El reposo de Dios y el nuestro están unidos: Él sufre por nuestro sufrimiento y descansa en nuestro descanso. Si buscamos descansar fuera de Dios, Dios nos angustia, porque le agrada postrarnos con dolores a fin de que podamos encontrar un verdadero reposo y no un reposo engañoso que nos hace perecer.

Vosotros habéis aceptado ser de Dios. Sed suyos, por tanto, y no de vosotros mismos y considerad la muerte como una meta, porque esta es la puerta abierta hacia Dios. La muerte es nuestro último enemigo, porque nos separa de Dios. El Señor Jesús la ha vencido y nosotros la atravesaremos con gran serenidad, si ahora caminamos sobre este camino, porque la puerta está puesta sobre el camino y cuando la atravesaremos encontraremos a Dios. Este será el último evento del tiempo, por esto ya desde ahora es impotente con respecto a nosotros, porque no somos de este mundo ni de este tiempo, si sobre nosotros se levanta la luz de la eternidad y si hemos entrado en la sensación de la resurrección.

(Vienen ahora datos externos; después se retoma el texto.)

/-- A stall takes the outcome of a posted request; that of a version replaced is discarded and counted (04 R107). -/
def takeOutcome (p : Posted) (st : Stall) : Stall :=
  if p.dropped then { st with discarded := st.discarded + 1 }
  else { st with results := st.results ++ [{ tag := p.tag, code := p.code, value := p.value }] }

/-- Decided outcomes join the results that wait for the stall's next activation. -/
def takeOutcomes (s : State) : State :=
  let s := decideSafety s
  let s' := { s with sup.posted := s.sup.posted.filter (fun p => !p.decided) }
  (s.sup.posted.filter (·.decided)).foldl (fun s p => updStall s p.stall (takeOutcome p)) s'

/-! ## Time (07 R186 to R191, 10 R271, R272) -/

/-- T and the step in the marker with which a hub closed the image of the next crossing (07 R190). -/
def marker (s : State) (h : Nat) : Nat × Int :=
  let img := vget s.cyc.hubImg h {}
  if img.closed && img.k = s.cyc.k + 1 then (img.tk, img.step) else hubNext s h

/-- A hub's step: event 0x2070, and TIME_STEPS counts it (07 R189). `old` is where the boundary would have fallen without it. -/
def noteStep (s : State) (h old t : Nat) (step : Int) : State :=
  if step = 0 || !(hubUp s h) then s
  else emitL (bump s E.timeSteps) (srcHub h) 0x2070 1 (u64 (ofInt 8 step) ++ u64 old ++ u64 t)

/-- The hubs measure the phase difference of their time bases over the link between them, and values that differ are recorded (R190). -/
def compareHubs (s : State) : State :=
  if !(hubUp s 0 && hubUp s 1) then s
  else
    let d : Int := ((getHub s 0).time : Int) - ((getHub s 1).time : Int)
    let s := if hubLinkUp s then measureHubDiff s d else s
    if d = 0 then s else hubDiffEvent s

/-- The crossing number and T_k advance: the lanes adopt the marker of one hub, and its step (R190). -/
def advance (s : State) : State :=
  let h := timeHub s
  let m0 := marker s 0
  let m1 := marker s 1
  let m := if h = 0 then m0 else m1
  let due := (vget s.cyc.hubImg h {}).cDue
  let olds := s.hubs.map (fun d => d.time + s.cyc.c)
  let s := { s with
    hubs := s.hubs.mapIdx (fun i d => { d with time := if i = 0 then m0.1 else m1.1 })
    bb.cDue := if due = s.bb.cDue then none else s.bb.cDue, bb.alignDue := s.bb.alignDue && due ≠ s.bb.cDue
    cyc.k := s.cyc.k + 1, cyc.tk := m.1, cyc.c := due.getD s.cyc.c, cyc.lastStep := m.2 }
  let s := noteStep (noteStep (compareHubs s) 0 (vget olds 0 0) m0.1 m0.2) 1 (vget olds 1 0) m1.1 m1.2
  if m.2 = 0 then s else eachStall s (fun _ st => { st with stepped := true })

/-- A UTC offset that has arrived takes effect, with event 0x2072 (R191). -/
def utcBoundary (s : State) : State :=
  match s.sup.tp.utcDue with
  | none => s
  | some o =>
    let old := s.sup.tp.utcOffset
    let s := { s with sup.tp.utcDue := none, sup.tp.utcOffset := o, sup.tp.utcValid := true }
    if old = o then s else emitL s (srcHub 0) 0x2072 0 (u64 (ofInt 8 old) ++ u64 (ofInt 8 o))

/-! ## The boundary -/

/-- A mode commanded at the boundary before takes effect (R142), with event 0x2050. -/
def modeBoundary (s : State) : State :=
  match s.sup.modePending with
  | none => s
  | some (m, ctx) =>
    let old := s.sup.mode
    let new := if m = 2 then 2 else if 0 < heldCount s then 3 else 1
    let s := { s with sup.modePending := none, sup.mode := new }
    if old = new then s else emitL s (srcHub 0) 0x2050 0 (u8 old ++ u8 new ++ u16 ctx)

/-- At the resume boundary of a mismatch restart (06 R180): output hold ends, requests without effect are answered, and activations
that fell due meanwhile count as withheld. -/
def resumeBoundary (s : State) : State :=
  let hubs := s.hubs.map (fun h => { h with voter.outputHold := false })
  let s := countersAfter { snapDrop s with agree.mismatch := false, agree.resumeDue := false, hubs := hubs }
  let noEffect := fun (s : State) (r : Resp) =>
    respond s { r with code := abort abtState 3, data := (u32 (abort abtState 3)).reverse }
  let s := s.agree.affected.foldl (fun s r =>
    if nhas s.sup.ctxs r.ctx then noEffect (updCtx s r.ctx (fun c => { c with outstanding := c.outstanding + 1 })) r else s) s
  let s := { s with agree.affected := [] }
  let old := fun (r : Request) => !(ctxIsStall r.ctx) && decide (r.due ≤ s.cyc.k)
  let l := s.sup.reqs.filter old
  let s := l.foldl (fun s r => noEffect s { ctx := r.ctx, reqId := r.reqId, op := r.op, index := r.index, sub := r.sub, elen := r.elen, via := r.via })
    { s with sup.reqs := s.sup.reqs.filter (fun r => !(old r)) }
  let from_ := s.cyc.skipFrom.getD s.cyc.k
  let ks := (List.range (s.cyc.k - from_)).map (from_ + ·)
  eachStall s (fun _ st =>
    if st.state = .running && st.admitted && ks.any (fun k => dueIn st k) then { st with skipped := true } else st)

/-- Consecutive crossings with a discarded transfer are counted on every internal link (01 R13). -/
def linksBoundary (s : State) : State :=
  { s with ilinks := s.ilinks.map (fun l => { l with
      badRun := if l.badNow then l.badRun + 1 else 0, badNow := false, clean := l.okNow && !l.badNow, okNow := false }) }

/-- A start completes (20 R490), with event 0x1002: a bank in TRIAL becomes GOOD (18 R456, R457). -/
def completeStart (s : State) : State :=
  let a := s.upd.active
  let b := vget s.upd.banks a {}
  let s := { s with st.complete := true }
  let s := emitL s (srcHub 0) 0x1002 1 (u32 s.st.duration ++ u8 s.sup.mode ++ u8 (laneMask s))
  if b.state = 2 then
    let old := (vget s.upd.banks (1 - a) {}).version
    let s := { s with
      upd.banks := vupd s.upd.banks a (fun b => { b with state := 3, trials := 0 })
      upd.epoch := max s.upd.epoch b.epoch }
    emitL s (srcHub 0) 0x5015 1 (u8 a ++ u32 old ++ u32 b.version)
  else s

/-- Is the start complete at this boundary? -/
def startDone (s : State) : Bool :=
  !s.st.complete && !s.st.recovery && s.st.t0 + 10000000000 ≤ s.cyc.tk && 2 ≤ (laneSet s).length && s.st.migrated && !s.st.fatal
    && [0, 1].any (fun h => hubUp s h && (getHub s h).voter.inService)

/-- The stored stall set follows the loaded stalls (04 R109); it is not written after a power-fail warning, nor in recovery. -/
def storeStalls (s : State) : State :=
  if s.supply.powerFail.isSome || s.st.recovery then s
  else { s with upd.storedStalls := s.sup.stalls.map (fun p => (p.1, (p.2.pkgNo, p.2.grant.toNat, stallStateCode p.2.state))) }

/-- The crossing that ends: lag reports judged, its output items kept for the copies still on their way, its cycles counted. -/
def closeCrossing (s : State) : State :=
  let s := linksBoundary (votersBoundary (judgeLag s))
  perfCrossing s (fun c => (getShed s (c / 4)).state ≠ 0)

/-- Steps 1 to 3 of Table 21-4. -/
def stepsA (s : State) : State :=
  let s := lanesBoundary (supplyLatch s)
  let s := sendConfig { s with bb.keyNamed := gv s E.bbKeyActive }
  let s := windowsBoundary (sessionsBoundary s)
  let s := snapLatch s s.cyc.k
  let s := backboneBoundary s (trainX s s.cyc.tk)
  modeBoundary (utcBoundary (datumBoundary s))

/-- Step 4 of Table 21-4. -/
def stepsB (s : State) : State :=
  let s := eachId { s with sup.arbArm := false, sup.arbTack := false } stallBoundary
  let s := sessionsAfterWrites (applyPeerWrites (applyWrites s))
  eachId s autoRestart

/-- Steps 5 to 7 of Table 21-4, and the outcomes of posted requests. -/
def stepsC (s : State) : State :=
  let s := twinBoundary s (trainX s s.cyc.tk - 1)
  let s := refreshYards (energyBoundary s) s.cyc.tk
  let s := purgeGroups (takeOutcomes (triggerRequests (freeTriggers s)))
  let s := if startDone s then completeStart s else s
  storeStalls s

/-- A boundary that the lanes execute. -/
def executeBoundary (s : State) : State := stepsC (stepsB (stepsA s))

/-- One boundary: closing the crossing, the advance, a restart that has fallen due, or the steps of the table. A boundary that a
mismatch restart skips applies none of them (21 R511). -/
def crossBoundary (s : State) : State :=
  let s := voterFailures (advance (closeCrossing s))
  if s.agree.lost || (s.agree.mismatch && !s.agree.resumeDue) then snapMissed s s.cyc.k
  else
    let s := if s.agree.mismatch then resumeBoundary s else s
    if s.st.recoverDue then resetSequence { s with st.prevMode := s.sup.mode } 5
    else if s.st.resetDue.isSome then resetSequence s 2
    else executeBoundary s

/-- Have the hubs in operation closed the images of the next crossing? -/
def imagesClosed (s : State) : Bool :=
  (hubUp s 0 || hubUp s 1) && [0, 1].all (fun h =>
    !(hubUp s h) || ((vget s.cyc.hubImg h {}).closed && (vget s.cyc.hubImg h {}).k = s.cyc.k + 1))

/-- CROSSING_BOUNDARY (R511): when the hubs have closed the next images and the crossing that ends has been agreed, or is not
executed. -/
def execCrossingBoundary (s : State) : Out :=
  .next (
    if s.cyc.running && imagesClosed s
        && (s.cyc.endDone = some s.cyc.k || s.agree.mismatch || s.agree.lost || s.cyc.agreedK ≠ some s.cyc.k) then crossBoundary s
    else s)

end Sys2Proof.Machine
end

La tumba no retendrá al espíritu. Nosotros dejamos voluntariamente el cuerpo para que sea bautizado en el polvo de la tumba y en sus tinieblas por el segundo bautismo de la resurrección, en el cual perdemos el cuerpo de carne con todos sus miembros heridos por el pecado y tocados por Satanás. Se trata de un bautismo del tiempo (cf.  1 Cor 10, 1-2) [4]: lo nuevo no será hasta que no sea el tiempo. Cuando renazca el cuerpo nuevo, sus sentidos se abrirán a la eternidad.

Aquel que vive ahora en la sensación de la resurrección –que es verdaderamente el bautismo de la muerte y de la sepultura del Señor- podrá dejar fácilmente su cuerpo en la tumba sabiendo que la tumba es la realización de la alegría de la resurrección y la alegría del bautismo.

Nuestro espíritu participará del cortejo fúnebre de nuestros cuerpos. El espíritu no llorará por el cuerpo pero lo entregará a la tumba como el campesino entrega la semilla a la tierra.

No hablo por mí mismo y no digo simples palabras, sino que espero suscitar en vuestros corazones la conciencia de la resurrección. Vuestra vida está escondida en Cristo y porque Cristo está vivo, vosotros no moriréis. Él ha muerto una sola vez por todos, a fin de que nosotros pudiésemos para siempre vivir en él.

Nuestra vida va hacia adelante tanto en los días de alegría como en los de dolor hacia la muerte, inevitablemente. El cuerpo entrará en la tumba, pero el espíritu la atravesará y no verá ninguna tiniebla porque su luz será Cristo, que ilumina las tinieblas y las tinieblas no lo reciben.

Esté en vosotros esta nueva conciencia cristiana e ilumine vuestros corazones la verdad de la resurrección, porque si hacéis vuestra la resurrección cual obra genuina del Espíritu santo por el hombre, surgirá sobre vosotros la vida de Cristo, desaparecerán de vosotros todos los pensamientos y las suposiciones que esconden por las pasiones del cuerpo y por las impresiones del mundo, tendréis en poca consideración cada cosa. Considerareis cada cosa una pérdida y ganaréis al Espíritu Santo que os guiará a la altura de la estatura perfecta de Cristo, en santidad y verdad.

A vosotros va mi saludo y mi amor en Cristo.
Que estéis bien, en el nombre de la santísima Trinidad.

Hilvan, 3 de mayo de 1961.


Matta el Meskin
La gioia della preghiera
Ed. Qiqajon. 2012
Coumità di Bose
Págs. 99-106



[1] Carta 9, extraída de Rasa’il al-qummus Mattà al-Miskín, Monasterio de San Macario en el desierto de Escete 2007, pp. 49-54.

[2] Las palabras de Matta el Meskin no tienen que entenderse en sentido general porque se dirigen a personas específicas (en este caso, monjes), en momentos particulares y por exigencias específicas. El autor ha explicitado su visión de la cruz en otros numerosos escritos.

[3] En árabe es ineludible el juego de palabras nar (“fuego”), nur (“luz”).

[4] Aquí Matta el Meskin entiende “un paso más allá del tiempo”.